Balisage 2012 – just a week to go

[31 July 2012]

Balisage 2012 is just a week away. Next Monday there is the pre-conference symposium on quality assurance and quality control in XML systems, and a week from today the conference proper starts.

I’m looking forward to pretty much all of the papers on the program, so it’s kind of hard to pick any out for particular mention. And yet, unless I want to just reproduce the program for the conference, I’m going to have to.

Several papers this year deal, one way or another, with the relation of XML and JSON. Some talk about JSON support in XML tools, some about simplifying XML so it has more appeal to the kind of person who finds JSON attractive. Hans-Jürgen Rennau has a different take: he proposes a modest generalization of the XDM data model (which underlies XPath, XSLT, and XQuery and is as close as anyone is likely to come to being the consensus model for XML) which makes the existing XDM and JSON models each a specialization of the more general model. Since XPath, XQuery, and XSLT work on XDM instances, not on serialized data, they then apply without contortions both to XML and to JSON. (Of course, they need a few modest extensions to cover the new data model, too.)

Changing the underlying data model for a technology is hard, of course, but it’s not impossible (SQL has done so, at least in some ways, and that’s one reason for its longevity). I think Rennau’s proposal merits serious discussion. It’s certainly one of the most far-reaching papers at this year’s conference.

Several talks address the relation of XML and non-XML notations for languages, and I’m looking forward to the discussions that that thread of the conference elicits. David Lee, now with MarkLogic, considers what life would be like if we marked up structure in programming languages the way we mark it up in documents. Norm Walsh continues the thread with a discussion of the general issue with particular reference to possible designs for a ‘compact syntax’ for XProc. Mark D. Flood, Matthew McCormick, and Nathan Palmer approach the problem complex from a different and enlightening angle, that of literate programming, in their case literate programming for the development of test cases for scientific function libraries. Mario Blažević offers the latest entry in the ongoing series of papers exploring how to do things with XML that were (in some form or other) part of SGML but were dropped when XML was designed. His paper shows how we might do SHORTREF in an XML context in a more general and more reliable way than was achieved when SHORTREF was bundled into SGML. And finally, Sam Wilmott opens the entire series of talks with a case study and general reflections on literate programming. I look forward to Wednesday at Balisage!

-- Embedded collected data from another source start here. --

theorem readerUsable_away (h : readerAway s p) : readerUsable s p = false := by
  rw [readerUsable]
  cases hslot : slotOf s .reader p with
  | none => rw [readerPlace, hslot]
  | some e =>
    rw [readerPlace_eq hslot]
    cases haddr : s.dir[e].addr with
    | none => rfl
    | some a =>
      have hline : s.lines[s.dir[e].line].state = .stopped := (h e hslot).resolve_left fun hnone => nomatch haddr.symm.trans hnone
      show (!s.lineStopped s.dir[e].line) = false
      rw [State.lineStopped, hline]
      rfl

theorem offerCommand_of (h : readerServes s p e a) (cmd : CardCommand) (m : BitVec 3) :
    offerCommand s p cmd m =
      offerControl s s.dir[e].line .cardCommand a (some e) (.card p) [cmd.code, byteOf m.toNat] := by
  rw [offerCommand, readerPlace_of h]

/-- R138: what serves a position does not depend on the pool. -/
theorem readerServes_pool (h : readerServes s p e a) (q : Pool) : readerServes { s with pool := q } p e a := h

variable {cmd : CardCommand} {st : CardState} {c : Cause} {v : State} {r : RecId}

theorem ownCommand_carried (h : readerServes s p e a)
    (ho : offerControl s s.dir[e].line .cardCommand a (some e) (.card p) [cmd.code, 0] = (v, .carried r)) :
    ownCommand s p cmd st c = cardEnter v p st c (some (cmd, r)) 0 := by
  have hoffer : offerCommand s p cmd 0 = (v, .carried r) := (offerCommand_of h cmd 0).trans ho
  rw [ownCommand, hoffer]

theorem ownCommand_refused (h : readerServes s p e a)
    (ho : offerControl s s.dir[e].line .cardCommand a (some e) (.card p) [cmd.code, 0] = (v, .refused)) :
    ownCommand s p cmd st c = cardTo v p .fault .poolFull := by
  have hoffer : offerCommand s p cmd 0 = (v, .refused) := (offerCommand_of h cmd 0).trans ho
  rw [ownCommand, hoffer]

theorem ownCommand_stopped (hslot : slotOf s .reader p = some e) (haddr : s.dir[e].addr = some a)
    (hline : s.lines[s.dir[e].line].state = .stopped) : ownCommand s p cmd st c = cardTo s p .fault .lineStopped := by
  have hplace : readerPlace s p = some (e, s.dir[e].line, a) := by
    rw [readerPlace_eq hslot, haddr, Option.map_some]
  have hoffer : offerCommand s p cmd 0 = (s, .stopped) := by
    rw [offerCommand, hplace]
    exact offerControl_stopped hline ..
  rw [ownCommand, hoffer]

end

/-! ## Reads (R140, R143) -/

theorem trackReport_eq (c : CardCtx) (i : Fin 3) : trackReport c i = trackByte c i := by
  unfold trackReport trackByte
  cases c.mask.getLsbD i.val <;> cases c.holds[i] <;> rfl

theorem readDoneBody_eq (p : Pos) (c : CardCtx) (o : ReadOutcome) (cause : Cause) (resent : Bool) (reason : Byte) :
    readDoneBody p c o cause resent reason = readDoneBytes p c o cause resent reason := by
  rw [readDoneBody, trackReport_eq, trackReport_eq, trackReport_eq, readDoneBytes]
  cases c.reader <;> rfl

theorem readEnd_eq {s : State} {p : Pos} {r : RecId} (h : s.card[p].result = some r) (o : ReadOutcome) (c : Cause) (x : Byte) :
    readEnd s p o c x = atCard (completePromise s r .readDone 1 (some p) (readDoneBytes p s.card[p] o c false x)) p
      { s.card[p] with result := none, readTimer := none } := by
  have hcard (b : List Byte) : (completePromise s r .readDone 1 (some p) b).card = s.card := by rw [completePromise_frame]
  simp only [readEnd, h, readDoneBody_eq, modCard_eq_atCard, hcard]

/-- R137: READING is entered with the holds as they are. -/
theorem cardEnter_reading (t : State) (p : Pos) (k : CardCtx) (c : Cause) (cur : Option (CardCommand × RecId)) (sec : Nat) :
    cardEnter (atCard t p k) p .reading c cur sec = atCard t p (entered t k .reading c cur sec) := by
  rw [cardEnter_eq, holdsDropped, if_pos (.inl rfl), atCard_self]
  exact atCard_atCard t p k (entered t k .reading c cur sec)

/-- R140: the context once a read has started, its records not yet released. -/
def readStarted (c : CardCtx) (pr : RecId) (m : BitVec 3) (tag : Byte) (reader : Option (EntryId × Identity)) : CardCtx :=
  { c with holds := Vector.replicate 3 none, result := some pr, mask := m, tag := tag, reader := reader }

As is customary at Balisage, a few papers approach resolutely theoretical topics, either with or without overt practical applications. I’ll mention just a few: Hervé Ruellan of Canon discusses a long series of careful measurements of entropy in various data structures for XML; his paper feels in some ways like the theoretical underpinnings I wish the Efficient XML Interchange working group had had at the beginning of its work. Abel Braaksma describes the use of higher-order functions as a way to simplify XSLT stylesheet development. And Claus Huitfeldt, Fabio Vitali, and Silvio Peroni have produced a response to the paper presented in 2010 by Allen Renear and Karen Wickett of the University of Illinois claiming that documents (as we conventionally try to formalize them) do not exist. Huitfeldt and his co-authors explore the possibility of viewing documents as ‘timed abstract objects’.

Theory, practice, practice, and theory. I look forward to seeing you at Balisage.